Task goal
Give the data again, word for word.

Items from a dataset:
/-- PT_INIT makes `L1A` and `L2_USED` definite and leaves no PTE observable (R111). -/
theorem Indistinguishable.initPageTable :
    Indistinguishable { s with l1a := [], l2Used := 0, ptReady := true }
      { t with l1a := [], l2Used := 0, ptReady := true } :=
  { h with ptReady := rfl, l1a := fun _ => rfl, l2Used := fun _ => rfl, pteAt := nofun }

/-- TLB_INIT makes every entry and the hand definite (R141). -/
theorem Indistinguishable.initTlb :
    Indistinguishable
      { s with tlb := s.cfg.tlbInitContents.map TlbEntry.invalidated, hand := 0, tlbReady := true }
      { t with tlb := t.cfg.tlbInitContents.map TlbEntry.invalidated, hand := 0, tlbReady := true } :=
  { h with
    tlbReady := rfl
    tlb := fun _ => by rw [h.cfg]
    hand := fun _ => rfl }

/-- Once TLB_INIT has run, only the page table can differ. -/
theorem Indistinguishable.eq_withPageTableOf (hr : s.tlbReady = true) :
    t = s.withPageTableOf t := by
  obtain ⟨hcfg, -, hready, -, hmiss, hfault, hnotify, hresp, hinput, hdraws, -, -, -, htlb, hhand⟩ := h
  cases t
  simp_all [State.withPageTableOf]

/-- The page tables of indistinguishable states stay indistinguishable beside any one TLB. -/
theorem Indistinguishable.withPageTableOf (u : State) :
    Indistinguishable (u.withPageTableOf s) (u.withPageTableOf t) where
  cfg := rfl
  ptReady := h.ptReady
  tlbReady := rfl
  pageFault := h.pageFault
  tlbMiss := rfl
  fault := rfl
  notify := rfl
  responses := rfl
  input := rfl
  draws := rfl
  l1a := h.l1a
  l2Used := h.l2Used
  pteAt := h.pteAt
  tlb _ := rfl
  hand _ := rfl

end Indistinguishable

/-! ### Indistinguishable outcomes -/

/-- Both outcomes are a next state, and these are indistinguishable, or both stop for one reason. -/
inductive IndistinguishableOutcomes : Result → Result → Prop where
  | next {s t : State} (h : Indistinguishable s t) : IndistinguishableOutcomes (.next s) (.next t)
  | fault (f : Fault) : IndistinguishableOutcomes (.fault f) (.fault f)
  | refused (r : Refusal) : IndistinguishableOutcomes (.refused r) (.refused r)

theorem IndistinguishableOutcomes.exists_next {x y : Result} (h : IndistinguishableOutcomes x y)
    {s : State} (hx : x = .next s) : ∃ t, y = .next t ∧ Indistinguishable s t := by
  cases h with
  | next h => cases hx; exact ⟨_, rfl, h⟩
  | fault f => cases hx
  | refused r => cases hx

theorem IndistinguishableOutcomes.eq_fault {x y : Result} (h : IndistinguishableOutcomes x y)
    {f : Fault} (hx : x = .fault f) : y = .fault f := by
  cases h with
  | next h => cases hx
  | fault f => exact hx
  | refused r => cases hx

/-- One choice made in both states, with indistinguishable outcomes on either side. -/
theorem IndistinguishableOutcomes.ite {c : Prop} [Decidable c] {x x' y y' : Result}
    (hx : IndistinguishableOutcomes x x') (hy : IndistinguishableOutcomes y y') :
    IndistinguishableOutcomes (if c then x else y) (if c then x' else y') := by
  split
  · exact hx
  · exact hy

section Outcomes

variable {s t : State} (h : Indistinguishable s t)
include h

theorem Indistinguishable.complete (q : Response) :
    IndistinguishableOutcomes (complete q s) (complete q t) :=
  .next (h.respond q)

theorem Indistinguishable.raise (c : FaultCode) :
    IndistinguishableOutcomes (raise c s) (raise c t) :=
  .next (h.recordFault c)

/-- The same draw is answered in both (assumption 3). -/
theorem Indistinguishable.completeAbsent :
    IndistinguishableOutcomes (completeAbsent s) (completeAbsent t) := by
  rw [Machine.completeAbsent, Machine.completeAbsent, h.drawn_eq]
  exact h.draw.complete _

theorem Indistinguishable.unlessHalted {x y : Result} (hxy : IndistinguishableOutcomes x y) :
    IndistinguishableOutcomes (unlessHalted s x) (unlessHalted t y) := by
  rw [Machine.unlessHalted, Machine.unlessHalted, h.halted_eq]
  exact .ite (.fault .halted) hxy

/-- A page-table command's own work counts only once PT_INIT has run (R110). -/
theorem Indistinguishable.ptCommand {x y : Result}
    (hxy : s.ptReady = true → IndistinguishableOutcomes x y) :
    IndistinguishableOutcomes (ptCommand s x) (ptCommand t y) := by
  refine h.unlessHalted ?_
  rw [h.ptReady]
  split
  · next hr => exact hxy hr
  · exact h.raise _

/-- Before TLB_INIT no TLB command gets past its guard (R140). -/
theorem Indistinguishable.tlbCommand_of_not_ready (hr : s.tlbReady = false) (x y : Result) :
    IndistinguishableOutcomes (tlbCommand s x) (tlbCommand t y) := by
  refine h.unlessHalted ?_
  rw [h.tlbReady, hr]
  exact h.raise _

/-! ### The commands in indistinguishable states -/

theorem Indistinguishable.execPtInit :
    IndistinguishableOutcomes (execPtInit s) (execPtInit t) := by
  refine h.unlessHalted ?_
  rw [h.ptReady]
  exact .ite (h.raise _) (h.initPageTable.complete _)

theorem Indistinguishable.execPtGetFrame (v : Vpn) :
    IndistinguishableOutcomes (execPtGetFrame v s) (execPtGetFrame v t) := by
  refine h.ptCommand fun hr => ?_
  rw [h.ptTranslate_eq hr]
  cases s.ptTranslate v with
  | some f => exact (h.setPageFault false).complete _
  | none => exact (h.setPageFault true).completeAbsent

theorem Indistinguishable.execPtUpdate (v : Vpn) (f : Pfn) :
    IndistinguishableOutcomes (execPtUpdate v f s) (execPtUpdate v f t) := by
  refine h.ptCommand fun hr => ?_
  rw [h.allocated_eq hr, h.poolUsedUp_eq hr]
  exact .ite ((h.setPteAt ..).complete _)
    (.ite (h.raise _) (((h.allocateTable hr _).setPteAt ..).complete _))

Exercise answer
/-- PT_INIT makes `L1A` and `L2_USED` definite and leaves no PTE observable (R111). -/
theorem Indistinguishable.initPageTable :
    Indistinguishable { s with l1a := [], l2Used := 0, ptReady := true }
      { t with l1a := [], l2Used := 0, ptReady := true } :=
  { h with ptReady := rfl, l1a := fun _ => rfl, l2Used := fun _ => rfl, pteAt := nofun }

/-- TLB_INIT makes every entry and the hand definite (R141). -/
theorem Indistinguishable.initTlb :
    Indistinguishable
      { s with tlb := s.cfg.tlbInitContents.map TlbEntry.invalidated, hand := 0, tlbReady := true }
      { t with tlb := t.cfg.tlbInitContents.map TlbEntry.invalidated, hand := 0, tlbReady := true } :=
  { h with
    tlbReady := rfl
    tlb := fun _ => by rw [h.cfg]
    hand := fun _ => rfl }

/-- Once TLB_INIT has run, only the page table can differ. -/
theorem Indistinguishable.eq_withPageTableOf (hr : s.tlbReady = true) :
    t = s.withPageTableOf t := by
  obtain ⟨hcfg, -, hready, -, hmiss, hfault, hnotify, hresp, hinput, hdraws, -, -, -, htlb, hhand⟩ := h
  cases t
  simp_all [State.withPageTableOf]

/-- The page tables of indistinguishable states stay indistinguishable beside any one TLB. -/
theorem Indistinguishable.withPageTableOf (u : State) :
    Indistinguishable (u.withPageTableOf s) (u.withPageTableOf t) where
  cfg := rfl
  ptReady := h.ptReady
  tlbReady := rfl
  pageFault := h.pageFault
  tlbMiss := rfl
  fault := rfl
  notify := rfl
  responses := rfl
  input := rfl
  draws := rfl
  l1a := h.l1a
  l2Used := h.l2Used
  pteAt := h.pteAt
  tlb _ := rfl
  hand _ := rfl

end Indistinguishable

/-! ### Indistinguishable outcomes -/

/-- Both outcomes are a next state, and these are indistinguishable, or both stop for one reason. -/
inductive IndistinguishableOutcomes : Result → Result → Prop where
  | next {s t : State} (h : Indistinguishable s t) : IndistinguishableOutcomes (.next s) (.next t)
  | fault (f : Fault) : IndistinguishableOutcomes (.fault f) (.fault f)
  | refused (r : Refusal) : IndistinguishableOutcomes (.refused r) (.refused r)

theorem IndistinguishableOutcomes.exists_next {x y : Result} (h : IndistinguishableOutcomes x y)
    {s : State} (hx : x = .next s) : ∃ t, y = .next t ∧ Indistinguishable s t := by
  cases h with
  | next h => cases hx; exact ⟨_, rfl, h⟩
  | fault f => cases hx
  | refused r => cases hx

theorem IndistinguishableOutcomes.eq_fault {x y : Result} (h : IndistinguishableOutcomes x y)
    {f : Fault} (hx : x = .fault f) : y = .fault f := by
  cases h with
  | next h => cases hx
  | fault f => exact hx
  | refused r => cases hx

/-- One choice made in both states, with indistinguishable outcomes on either side. -/
theorem IndistinguishableOutcomes.ite {c : Prop} [Decidable c] {x x' y y' : Result}
    (hx : IndistinguishableOutcomes x x') (hy : IndistinguishableOutcomes y y') :
    IndistinguishableOutcomes (if c then x else y) (if c then x' else y') := by
  split
  · exact hx
  · exact hy

section Outcomes

variable {s t : State} (h : Indistinguishable s t)
include h

theorem Indistinguishable.complete (q : Response) :
    IndistinguishableOutcomes (complete q s) (complete q t) :=
  .next (h.respond q)

theorem Indistinguishable.raise (c : FaultCode) :
    IndistinguishableOutcomes (raise c s) (raise c t) :=
  .next (h.recordFault c)

/-- The same draw is answered in both (assumption 3). -/
theorem Indistinguishable.completeAbsent :
    IndistinguishableOutcomes (completeAbsent s) (completeAbsent t) := by
  rw [Machine.completeAbsent, Machine.completeAbsent, h.drawn_eq]
  exact h.draw.complete _

theorem Indistinguishable.unlessHalted {x y : Result} (hxy : IndistinguishableOutcomes x y) :
    IndistinguishableOutcomes (unlessHalted s x) (unlessHalted t y) := by
  rw [Machine.unlessHalted, Machine.unlessHalted, h.halted_eq]
  exact .ite (.fault .halted) hxy

/-- A page-table command's own work counts only once PT_INIT has run (R110). -/
theorem Indistinguishable.ptCommand {x y : Result}
    (hxy : s.ptReady = true → IndistinguishableOutcomes x y) :
    IndistinguishableOutcomes (ptCommand s x) (ptCommand t y) := by
  refine h.unlessHalted ?_
  rw [h.ptReady]
  split
  · next hr => exact hxy hr
  · exact h.raise _

/-- Before TLB_INIT no TLB command gets past its guard (R140). -/
theorem Indistinguishable.tlbCommand_of_not_ready (hr : s.tlbReady = false) (x y : Result) :
    IndistinguishableOutcomes (tlbCommand s x) (tlbCommand t y) := by
  refine h.unlessHalted ?_
  rw [h.tlbReady, hr]
  exact h.raise _

/-! ### The commands in indistinguishable states -/

theorem Indistinguishable.execPtInit :
    IndistinguishableOutcomes (execPtInit s) (execPtInit t) := by
  refine h.unlessHalted ?_
  rw [h.ptReady]
  exact .ite (h.raise _) (h.initPageTable.complete _)

theorem Indistinguishable.execPtGetFrame (v : Vpn) :
    IndistinguishableOutcomes (execPtGetFrame v s) (execPtGetFrame v t) := by
  refine h.ptCommand fun hr => ?_
  rw [h.ptTranslate_eq hr]
  cases s.ptTranslate v with
  | some f => exact (h.setPageFault false).complete _
  | none => exact (h.setPageFault true).completeAbsent

theorem Indistinguishable.execPtUpdate (v : Vpn) (f : Pfn) :
    IndistinguishableOutcomes (execPtUpdate v f s) (execPtUpdate v f t) := by
  refine h.ptCommand fun hr => ?_
  rw [h.allocated_eq hr, h.poolUsedUp_eq hr]
  exact .ite ((h.setPteAt ..).complete _)
    (.ite (h.raise _) (((h.allocateTable hr _).setPteAt ..).complete _))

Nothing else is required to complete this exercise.